The removal of human-emitted CO2 from the atmosphere by natural processes will take a few hundred thousand years (high confidence). Depending on the RCP scenario considered, about 15 to 40% of emitted CO2 will remain in the atmosphere longer than 1,000 years. This very long time required by sinks to remove anthropogenic CO2 makes climate change caused by elevated CO2 irreversible on human time scale.

Laut Umweltbundesamt (UBA) geht es aber auch schneller. Auf der UBA-Webseite wird angegeben:

Kohlendioxid ist ein geruch- und farbloses Gas, dessen durchschnittliche Verweildauer in der Atmosphäre 120 Jahre beträgt.

Von einem ähnlichen Wert geht auch Mojib Latif aus: Infranken.de berichtete am 13. Januar 2016 über einen Latif-Vortrag im Rahmen einer Lions-Club-Veranstaltung:

“100 Jahre bleibt CO2 in der Luft”
Der Klimaforscher Professor Mojib Latif machte als Gastredner beim Neujahresempfang des Lions-Clubs auf den Klimawandel aufmerksam. […] “Wenn wir CO2 in die Luft blasen, dann bleibt das da 100 Jahre”, so Latif.

Hermann Harde von der Helmut-Schmidt-University Hamburg beschreibt in einer Arbeit, die im Mai 2017 im Fachblatt Global and Planetary Change erscheint und bereits vorab online verfügbar ist, einen neuen Ansatz, der Hinweise auf eine viel kürzere CO2-Verweildauer in der Atmosphäre liefert. Laut Harde bleibt das überschüssige CO2 im Durchschnitt lediglich 4 Jahre in der Luft:

Scrutinizing the carbon cycle and CO2 residence time in the atmosphere
Climate scientists presume that the carbon cycle has come out of balance due to the increasing anthropogenic emissions from fossil fuel combustion and land use change.

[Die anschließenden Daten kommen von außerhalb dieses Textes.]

-- ==== Sys2Proof/Decode.lean ====
section
/-! DEFINITION. The table gives no row of this block any bits, so no word spells a command. -/

namespace Sys2Proof

/-- The command that a word spells by the table's bits: none, since no row gives bits. -/
def decodeTableWord (_nbits _w : Nat) : Option Instr := none

end Sys2Proof
end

This is made responsible for the rapidly increasing atmospheric CO2 concentrations over recent years, and it is estimated that the removal of the additional emissions from the atmosphere will take a few hundred thousand years. Since this goes along with an increasing greenhouse effect and a further global warming, a better understanding of the carbon cycle is of great importance for all future climate change predictions. We have critically scrutinized this cycle and present an alternative concept, for which the uptake of CO2 by natural sinks scales proportional with the CO2 concentration. In addition, we consider temperature dependent natural emission and absorption rates, by which the paleoclimatic CO2 variations and the actual CO2 growth rate can well be explained. The anthropogenic contribution to the actual CO2 concentration is found to be 4.3%, its fraction to the CO2 increase over the Industrial Era is 15% and the average residence time 4 years.

Dieser Wert ist nicht zu verwechseln mit der Verweildauer von einzelnen CO2-Molekülen in der Atmosphäre. Hier herrscht weitgehend Einigkeit, dass die Moleküle selber nur einige Jahre in der Luft bleiben, bevor sie mit CO2 aus dem Meerwasser im Sinne einer Gleichgewichtsreaktion ausgetauscht werden.